Pitchfork
70
Two decades on, Ricardo Villalobos is well into the “Friends & Family” phase of his career: The Chilean-German electronic musician often goes for remixes or collaborations—with the likes of synthesist Max Loderbauer, for example, or guitarist Oren Ambarchi—over solo productions. This two-track EP, for Santiago’s Drumma Records, sees Villalobos team with fellow Chilean artist Umho as Ricmho. Like many of Villalobos’ scattered collaborations, you can be forgiven for not recognizing this particular partner in crime: Umho has a scant two releases to his name (which are themselves collaborations) despite a long-running and healthy DJ career.
Melo de Melo feels more substantial, owing to its nearly 30-minute runtime. Uhmo and Villalobos have frequently shared the DJ booth over the years, and the EP is billed as a celebration of their shared love for Latin American music. While Umho’s limited production record makes it difficult to suss out who contributed what, the EP is full of the quick, pitched percussion that dots typical Villalobos tracks. Squint and you can hear a conga, or a timbale, or a maraca, all deployed with a busyness foreign to stodgier, upbeat/downbeat dance patterns. Still, Melo de Melo scans as Latin American in pretty much the same manner all Villalobos productions do.
The A-side, “Por Suerte,” features a resonant ping played with considerable vigor and debatable purpose. It sticks out in a thicket of percussion that, for much of the track, masks a warm, evolving ambient melody. That melody breaks through in the track’s final minute as the pops and clicks fade, churning slowly and sounding considerably more reflective and calm than your average Villalobos work. The EP’s title track (credited only to Villalobos) begins more conventionally, with a steady kick and a sparring match between a conga and a snare. Halfway through, Villalobos introduces a long, evolving sample that sounds like a string quartet being kneaded into itself. By the end of the track, it’s a roughly diced, digitally charred wreck.

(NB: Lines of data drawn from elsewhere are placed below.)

-- ==== Sys2Proof/Vocabulary.lean ====
section
/-! DEFINITION. The words in which the statements about the machine are written, taken from the manual and not
from the meanings: when a request is taken, what a completion leaves, when a request or a waiter conflicts, why a
request is refused, what the departure of an initiator leaves, and the lines of the verdict table.  Nothing the
machine runs stands here. -/

namespace Sys2Proof.Machine

/-! ### A request at its take (R155, R156) -/

/-- The arbiter hands the directory engine mailbox `m`, which holds the captured words `w` of a request of
kind `k`. -/
structure State.Offers (s : State) (m : MailboxId) (k : RequestKind) (w : RequestWords) : Prop where
  running : s.inReset = false
  chosen : s.arbiterChoice = some m
  captured : (s.mailbox m).captured = some w
  kind : requestKind m w.w1 = k

/-- A tick was delivered to a block and is not taken yet (R177; log entry 6). -/
abbrev State.TickWaits (s : State) : Prop :=
  s.engineTick = true ∨ s.fenceTick = true

/-- The completion of a request of kind `k` from mailbox `m` leaves no mailbox BUSY in a directory that is then
QUIESCING: it enters DORMANT (R170, R171). -/
abbrev State.EntersDormancy (s : State) (m : MailboxId) (k : RequestKind) : Prop :=
  ((s.dirState = .quiescing ∧ k ≠ .enable ∧ k ≠ .disable) ∨ (s.dirState = .on ∧ k = .dormant))
    ∧ ∀ x, x ≠ m → (s.mailbox x).busy = false

/-- The request is offered, and no tick that fell before its completion's entry into DORMANT has still to be taken
before it (R177; log entry 6). -/
structure State.Takes (s : State) (m : MailboxId) (k : RequestKind) (w : RequestWords) : Prop
    extends s.Offers m k w where
  prompt : s.EntersDormancy m k → ¬s.TickWaits

/-- The same for mailbox `i`, of an ACTIVE initiator, with the directory not OFF: the request passes the gate
of R20 whatever its kind. -/
structure State.TakesActive (s : State) (i : Initiator) (k : RequestKind) (w : RequestWords) : Prop where
  taken : s.Takes (.initiator i) k w
  enabled : s.dirState ≠ .off
  active : s.tables.inits[i].state.isActive = true

/-- The tables with the lease of `i` at the configured lease length (R21, R79). -/
def State.renewed (s : State) (i : Initiator) : Tables :=
  { s.tables with
    inits := s.tables.inits.set i { s.tables.inits[i] with state := .active s.config.leaseLength } }

/-- The tables when a request of `i` is taken whose own rule changes nothing: the lease of an ACTIVE initiator
restarted while the directory is not OFF, and nothing otherwise (R21). -/
def State.afterTake (s : State) (i : Initiator) : Tables :=
  if s.dirState ≠ .off ∧ s.tables.inits[i].state.isActive = true then s.renewed i else s.tables

/-- The ten requests of the initiator mailboxes, each with its command (R152). -/
def initiatorCommands : List (RequestKind × Instr) :=
  [(.register, .register), (.unregister, .unregister), (.renew, .renew), (.claim, .claim),
    (.upgrade, .upgrade), (.downgrade, .downgrade), (.release, .release), (.cancel, .cancel),
    (.takeNotice, .takeNotice), (.lookup, .lookup)]

/-- Every request of the table with the command that takes it (R152). -/
def requestCommands : List (RequestKind × Instr) :=
  initiatorCommands
    ++ [(.undefined, .undefinedRequestKind), (.enable, .enable), (.disable, .disable), (.dormant, .dormant),
      (.evict, .evict), (.clearQuarantine, .clearQuarantine), (.clearCapture, .clearCapture),
      (.inspectClaim, .inspectClaim), (.inspectInitiator, .inspectInitiator),
      (.inspectWaiter, .inspectWaiter)]

/-- The lines of the gate that refuse (R20), the first that applies. -/
inductive GateRefusal (s : State) (i : Initiator) (k : RequestKind) : OutcomeCode → Prop where
  | off (h : s.dirState = .off) : GateRefusal s i k .off
  | lapsed (hon : s.dirState ≠ .off) (h : s.tables.inits[i].state = .lapsed) (hk : k ≠ .register) :
      GateRefusal s i k .lapsed
  | unregistered (hon : s.dirState ≠ .off) (h : s.tables.inits[i].state = .unregistered)
      (hk : k ≠ .register) (hl : k ≠ .lookup) : GateRefusal s i k .notRegistered

/-- How far mailbox `m` stands behind the pointer `p` in the ring, 0 for the one that follows it (R155). -/
def ringDistance (p m : MailboxId) : Nat :=
  (ringPlace m + 8 - ringPlace p) % 9

/-! ### Completion (R156, R158, R162, R171) -/

/-- The mailbox after its completion: IDLE, DONE or ERROR set by the code, the result words written. -/
def Mailbox.answered (mb : Mailbox) (r : Reply) : Mailbox :=
  { mb with
    captured := none
    done := mb.done || r.outcome.isSuccess
    error := mb.error || !r.outcome.isSuccess
    result := r.words }

/-- The directory state after the completion of mailbox `m`, from the state before it: DORMANT when QUIESCING
and no other mailbox is BUSY, and otherwise kept (R171). -/
structure DormancyJudged (s t : State) (m : MailboxId) : Prop where
  entered : s.dirState = .quiescing → (∀ x, x ≠ m → (s.mailbox x).busy = false) → t.dirState = .dormant
  kept : (s.dirState ≠ .quiescing ∨ ∃ x, x ≠ m ∧ (s.mailbox x).busy = true) → t.dirState = s.dirState

/-- `t` is `s` after the completion of initiator mailbox `i` with the reply `r`, and nothing else. -/
structure CompletedInitiator (s t : State) (i : Initiator) (r : Reply) : Prop where
  mailbox : t.mailboxes[i] = s.mailboxes[i].answered r
  others : ∀ j, j ≠ i → t.mailboxes[j] = s.mailboxes[j]
  pointer : t.arbiter = .initiator i
  dormancy : DormancyJudged s t (.initiator i)
  rest : t = { s with mailboxes := t.mailboxes, arbiter := t.arbiter, dirState := t.dirState }

/-- `t` is `s` after the completion of the management mailbox with the reply `r`, and nothing else: the
ownership ends when the owner submitted the request that completes.  That the recorded submitter is cleared is the
model's choice (log entry 14). -/
structure CompletedManagement (s t : State) (r : Reply) : Prop where
  mailbox : t.mgmt = s.mgmt.answered r
  pointer : t.arbiter = .management
  submitter : t.submitter = none
  unowned : s.ownership = none → t.ownership = none
  ended : ∀ o, s.ownership = some o → o.submitted = true → s.submitter = some o.manager →
    t.ownership = none
  owned : ∀ o, s.ownership = some o → (o.submitted = false ∨ s.submitter ≠ some o.manager) →
    t.ownership = some o
  dormancy : DormancyJudged s t .management
  rest : t = { s with
    mgmt := t.mgmt
    arbiter := t.arbiter
    submitter := t.submitter
    ownership := t.ownership
    dirState := t.dirState }

/-! ### Spans and conflicts (R2, R3, R16, R49) -/

/-- Two spans share a granule. -/
abbrev Span.Meets (a b : Span) : Prop :=
  a.first ≤ b.first + b.count - 1 ∧ b.first ≤ a.first + a.count - 1

/-- A span is legal under a guard limit. -/
abbrev Span.Legal (a : Span) (guardLimit : Nat) : Prop :=
  a.first ≤ 1048575 ∧ 1 ≤ a.count ∧ a.count ≤ 65536 ∧ a.first + a.count - 1 ≤ guardLimit

/-- A request and a record that is not FREE conflict (R16). -/
abbrev ConflictsRecord (mode : Mode) (span : Span) (c : Claim) : Prop :=
  span.Meets c.span ∧ (mode = .exclusive ∨ c.mode = .exclusive ∨ c.phase ≠ .held)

It’s a beautiful sequence, one that underlines how Villalobos seems increasingly interested in welding avant-garde composition and dance music. (See also: last year’s Vilod collaboration with Loderbauer, in which the duo wrung minimal jazz out of their synthesizers.) Villalobos remains commendably weird in almost every way, even if, as a project, Ricmho seems only half-formed. Ultimately, that’s why Melo de Melo underwhelms, however slightly: Villalobos has been churning out jammy, crumbling tracks like this for most of a decade at this point, and these are hardly the jammiest, or the most crumbly.